Rabbit object prototype schema

Overriding properties that exist in a prototype is often a useful thing to do. As the rabbit teeth example shows, it can be used to express exceptional properties in instances of a more generic class of objects, while letting the non-exceptional objects simply take a standard value from their prototype.

It is also used to give the standard function and array prototypes a different toString method than the basic object prototype.

console.log(Array.prototype.toString ==
            Object.prototype.toString);
// → false
console.log([1, 2].toString());
// → 1,2
console.log(Object.prototype.toString.call([1, 2]));
// → [object Array]

Calling toString on an array gives a result similar to calling .join(",") on it—it puts commas between the values in the array. Directly calling Object.prototype.toString with an array produces a different string. That function doesn’t know about arrays, so it simply puts the word “object” and the name of the type between square brackets.

console.log(Object.prototype.toString.call([1, 2]));
// → [object Array]

Prototype interference

A prototype can be used at any time to add new properties and methods to all objects based on it. For example, it might become necessary for our rabbits to dance.

Rabbit.prototype.dance = function() {
  console.log("The " + this.type + " rabbit dances a jig.");
};
killerRabbit.dance();
// → The killer rabbit dances a jig.

That’s very convenient. But there are situations where it causes problems. In previous chapters, we used an object as a way to associate values with names by creating properties for the names and giving them the corresponding value as their value. Here’s an example from Chapter 4:

var map = {};
function storePhi(event, phi) {
  map[event] = phi;
}

storePhi("pizza", 0.069);
storePhi("touched tree", -0.081);

We can iterate over all phi values in the object using a for/in loop, and test whether a name is in there using the regular in operator. But unfortunately, the object’s prototype gets in the way.

Object.prototype.nonsense = "hi";
for (var name in map)
  console.log(name);
// → pizza
// → touched tree
// → nonsense
console.log("nonsense" in map);
// → true
console.log("toString" in map);
// → true

// Delete the problematic property again
delete Object.prototype.nonsense;

That’s all wrong. There is no event called “nonsense” in our data set. And there definitely is no event called “toString”.

Oddly, toString did not show up in the for/in loop, but the in operator did return true for it. This is because JavaScript distinguishes between enumerable and non-enumerable properties.

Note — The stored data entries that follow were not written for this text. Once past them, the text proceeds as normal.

-- ==== Sys2Proof/Machine/System.lean ====
section
/-!
DEFINITION. The control and system instructions (spec/03_sequencer_isa.md, R76, R106, R107, R111, R112, R115): rows
0x0, 0x1 and 0xB but for branches, loops and memory; with R39, R59, R140, R159, R164, R171, R336 to R339, R407, R436.
-/
namespace Sys2Proof.Machine

/-- An instruction without an operand field. -/
def State.sysOp (s : State) (e : Nat) (p : Pfx) (op : Nat) (body : State → Act) : Res :=
  .next (s.scalar e p op (fun _ => 0) latNone body)

/-- An instruction of row 0x1 whose SUB must satisfy `bad`. -/
def State.sysG (s : State) (e : Nat) (p : Pfx) (op bad : Nat) (body : State → Act) : Res :=
  .next (s.scalar e p op (fun _ => bad) latNone body)

/-- Change the engine's registers and go on. -/
def State.toArch (s : State) (e : Nat) (g : Arch → Arch) : Act :=
  .done (s.updEng e (fun x => { x with arch := g x.arch })) .next

/-! ### Waiting for the engine's own work (R39, R107, R124, R140) -/

/-- Every result tag is free: no long-vector instruction is incomplete (R123). -/
def Engine.tagsFree (x : Engine) : Bool := x.vinsts.isEmpty

/-- Every write and atomic of the engine has been performed at its target, and every old value written (R107, R245). -/
def State.writesDone (s : State) (e : Nat) : Bool :=
  !s.m.memq.any (fun r => r.src = s.srcOf e) && !s.ring.remote.any (fun r => r.e = e) && (s.eng e).swaps.isEmpty

/-- Both. -/
def State.drained (s : State) (e : Nat) : Bool := (s.eng e).tagsFree && s.writesDone e

/-! ### TEND (R39, R59, R164, R407, R591) -/

/-- A Task whose TEND has retired is Delivered (R59). -/
def State.deliver (s : State) (tti : Nat) : State := s.settle tti .delivered 0 0

/-- A TEND digest of one side meets that of the other: equal digests deliver the Task, others wait for the decision of
R408. Without a counterpart it waits (R407). -/
def State.meetTend (s : State) (t : Tendd) : State :=
  match s.pair.tends.find? (fun x => x.tti = t.tti && x.epoch = t.epoch && x.own != t.own) with
  | none => { s with pair := { s.pair with tends := s.pair.tends ++ [t] } }
  | some x =>
    let s1 := { s with pair := { s.pair with tends := s.pair.tends.erase x } }
    if x.digest = t.digest then s1.deliver t.tti
    else { s1 with pair := { s1.pair with diffTasks := s1.pair.diffTasks ++ [((if t.own then t.lap else x.lap), t.tti)] } }

/-- The TEND digest goes to the partner and waits for its counterpart (R407, Table 12.3). -/
def State.sendTend (s : State) (e : Nat) (p : Placement) : State :=
  let d := (s.eng e).tend
  (s.sendPair 0x8 [BitVec.ofNat 64 (e % 512 * 2 ^ 32 + p.epoch % 65536 * 65536 + p.tti % 65536), d]).meetTend
    ⟨p.tti, p.epoch, e, d, s.lap, true⟩

/-- The placement has used more engine cycles than its budget (R57), or an Open Task more than its limit (R60). -/
def State.overCycles (s : State) (p : Placement) : Bool :=
  let t := s.task p.tti
  if p.isOpen then t.cv.cyc * (t.cv.span + 1) < t.cyc + p.cyc else p.budget.cyc < p.cyc

/-- TEND retires on an engine that holds a placement. -/
def State.retireTend (s : State) (e : Nat) (p : Placement) : State :=
  let s1 := if s.overCycles p then s.setOvr p.tti 0 else s
  let s2 := (s1.chargeCyc e).updTask p.tti (fun t => { t with ended := true })
  if (s2.eng e).arch.escact then ((s2.settle p.tti .failed 0x03 0).clearPlace e).advanceEngine e
  else if (s2.task p.tti).ovr ≠ 0 then (s2.clearPlace e).advanceEngine e
  else
    let s3 := if s2.mirroredNow then s2.sendTend e p else s2.deliver p.tti
    (s3.clearPlace e).advanceEngine e

/-- TEND (R39). The Steward holds no placement, so its TEND only waits. -/
def execTend (e : Nat) (p : Pfx) (s : State) : Res :=
  s.sysOp e p 0x01 (fun s =>
    if !s.drained e then .wait
    else
      match (s.eng e).place with
      | some q => .stop (s.retireTend e q)
      | none => .done s .next)

/-! ### Row 0x0 -/

/-- NOP (R111). -/
def execNop (e : Nat) (p : Pfx) (s : State) : Res := s.sysOp e p 0x00 (fun s => .done s .next)

/-- IFENCE (R140). -/
def execIfence (e : Nat) (p : Pfx) (s : State) : Res :=
  s.sysOp e p 0x02 (fun s =>
    if s.drained e then .done (s.updEng e (fun x => x.refetch false)) .next else .wait)

/-- BPFLUSH (R136). -/
def execBpflush (e : Nat) (p : Pfx) (s : State) : Res :=
  s.sysOp e p 0x03 (fun s => .done (s.updEng e (fun x => { x with btb := [] })) .next)

/-- PSR.NBP written. -/
def Arch.setNbp (a : Arch) (b : Bool) : Arch := { a with psr := BitVec.ofNat 64 (putBits a.psr.toNat 10 10 b.toNat) }

/-- BPBAR (R137). -/
def execBpbar (e : Nat) (p : Pfx) (s : State) : Res := s.sysOp e p 0x04 (fun s => s.toArch e (fun a => a.setNbp true))
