/-- What an accepted flit brings takes effect. -/
def State.deliverFlit (s : State) (p : Nat) (f : Flit) : State :=
  let s1 := if p < 2 ∧ f.cls = 1 then s.logOpen f else s
  if f.kind = 1 then s1.unpack p f else s1.takeData f

/-- The end-to-end check of R370, then delivery; in mirrored operation an Open flit is held, and so are the flits of its
requester behind it (R400). -/
def State.acceptFlit (s : State) (p : Nat) (f : Flit) : State :=
  let k := if p = 2 then 128 + f.vc.toNat else f.src.toNat * 4 + f.vc.toNat
  let x := s.rxT k
  let d := (f.eseq - x.last).toNat
  if d = 0 ∨ 2048 < d then s.add64 Reg.ringCntE2edup 1
  else if d ≠ 1 then s.add64 Reg.ringCntE2egap 1
  else
    let s1 := { s with ring := { s.ring with rx2e := SMap.set ⟨0⟩ s.ring.rx2e k { x with last := f.eseq } } }
    let s2 := if p < 2 ∧ s.bit Reg.recCfg 1 then
        s1.log 0x09 p 0 ([BitVec.ofNat 64 (flitHeader f), BitVec.ofNat 64 ((flitHeader f) / 2 ^ 64)] ++ f.body)
      else s1
    let behind := s.pair.hold.any (fun h => h.1.src = f.src && h.1.vc = f.vc && h.1.reqr = f.reqr)
    if p < 2 && s.mirroredNow && (f.cls = 1 || behind) then
      { s2 with pair := { s2.pair with hold := s2.pair.hold ++ [(f, s.lap)] } }
    else s2.deliverFlit p f

/-- An ACK flit for this part (R371): RACK frees the end-to-end buffer, PACK completes writes. On the pair port a
HOSTCMD acknowledged advances its queue's HEAD (R398). -/
def State.takeAck (s : State) (p : Nat) (f : Flit) : State :=
  let w0 := (f.body.getD 0 0).toNat
  let w1 := (f.body.getD 1 0).toNat
  let n := if p = 2 then 32 else f.src.toNat
  let covered := fun (r x : BitVec 12) => decide ((r - x).toNat < 2048)
  let cmds :=
    if p = 2 then
      ((s.tx 128).unacked.filter (fun g =>
        covered (BitVec.ofNat 12 w0) g.eseq && bitsOf (g.body.getD 1 0).toNat 3 0 = 1)).length
    else 0
  let s1 := [0, 1, 2, 3].foldl (fun s vc =>
    let r : BitVec 12 := BitVec.ofNat 12 (w0 / 2 ^ (12 * vc))
    let t := s.tx (n * 4 + vc)
    s.setTx (n * 4 + vc) { t with rack := r, unacked := t.unacked.filter (fun g => !covered r g.eseq) }) s
  let s2 :=
    if p = 2 then s1
    else
      { s1 with ring := { s1.ring with remote := s1.ring.remote.filter (fun (r : Remote) =>
          !(r.part = n && r.sent && covered (BitVec.ofNat 12 (if r.vc = 2 then w1 else w0 / 2 ^ 48)) r.eseq)) } }
  (s2.pair.cmdAck.take cmds).foldl (fun s q =>
    { (s.setFld (Reg.hostSqCfg q) 23 12 ((s.fld (Reg.hostSqCfg q) 23 12 + 1) % 2 ^ s.fld (Reg.hostSqCfg q) 3 0)) with
      pair := { s.pair with cmdAck := s.pair.cmdAck.drop 1 } }) s2

/-- A flit goes on around the ring, turned back at a lost port (R378). -/
def State.forward (s : State) (p : Nat) (f : Flit) : State :=
  let out := 1 - p
  if (s.port out).lost then
    if f.loop = 1 then (s.freeBuf p f.vc.toNat).add64 Reg.ringCntDrop 1
    else s.updPort p (fun x => { x with transit := x.transit ++ [(p, { f with loop := 1, hops := 0 })] })
  else if f.hops = 31 then (s.freeBuf p f.vc.toNat).add64 Reg.ringCntDrop 1
  else s.updPort out (fun x => { x with transit := x.transit ++ [(p, { f with hops := f.hops + 1 })] })

/-- Links that a broadcast copy travels (R372): half the ring, or all of it once turned back. -/
def State.castHops (s : State) (f : Flit) : Nat := if f.loop = 1 then s.ringSize - 1 else s.ringSize / 2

All properties that we create by simply assigning to them are enumerable. The standard properties in Object.prototype are all non-enumerable, which is why they do not show up in such a for/in loop.

It is possible to define our own non-enumerable properties by using the Object.defineProperty function, which allows us to control the type of property we are creating.

Object.defineProperty(Object.prototype, "hiddenNonsense",
                      {enumerable: false, value: "hi"});
for (var name in map)
  console.log(name);
// → pizza
// → touched tree
console.log(map.hiddenNonsense);
// → hi

So now the property is there, but it won’t show up in a loop. That’s good. But we still have the problem with the regular in operator claiming that the Object.prototype properties exist in our object. For that, we can use the object’s hasOwnProperty method.

console.log(map.hasOwnProperty("toString"));
// → false

This method tells us whether the object itself has the property, without looking at its prototypes. This is often a more useful piece of information than what the in operator gives us.

When you are worried that someone (some other code you loaded into your program) might have messed with the base object prototype, I recommend to write your for/in loops like this:

for (var name in map) {
  if (map.hasOwnProperty(name)) {
    // ... this is an own property
  }
}

Prototype-less objects

But the rabbit hole doesn’t end there. What if someone registered the name hasOwnProperty in our map object and set it to the value 42? Now the call to map.hasOwnProperty will try to call the local property, which holds a number, not a function.

In such a case, prototypes just get in the way, and we would actually prefer to have objects without prototype. We saw the Object.create function, which allows us to create an object with a specific prototype. You are allowed to pass null as the prototype to create a fresh object with no prototype. For objects like map, where the properties could be anything, this is exactly what we want.

var map = Object.create(null);
map["pizza"] = 0.069;
console.log("toString" in map);
// → false
console.log("pizza" in map);
// → true

Much better! We no longer need the hasOwnProperty kludge, because all the properties the object has are its own properties. Now we can safely use for/in loops, no matter what people have been doing to Object.prototype.

Polymorphism

When you call the String function, which converts a value to a string, on an object, it will call the toString method on that object to try and create a meaningful string to return. I mentioned that some of the standard prototypes define their own version of toString, in order to be able to create a string that contains more useful information than "[object Object]".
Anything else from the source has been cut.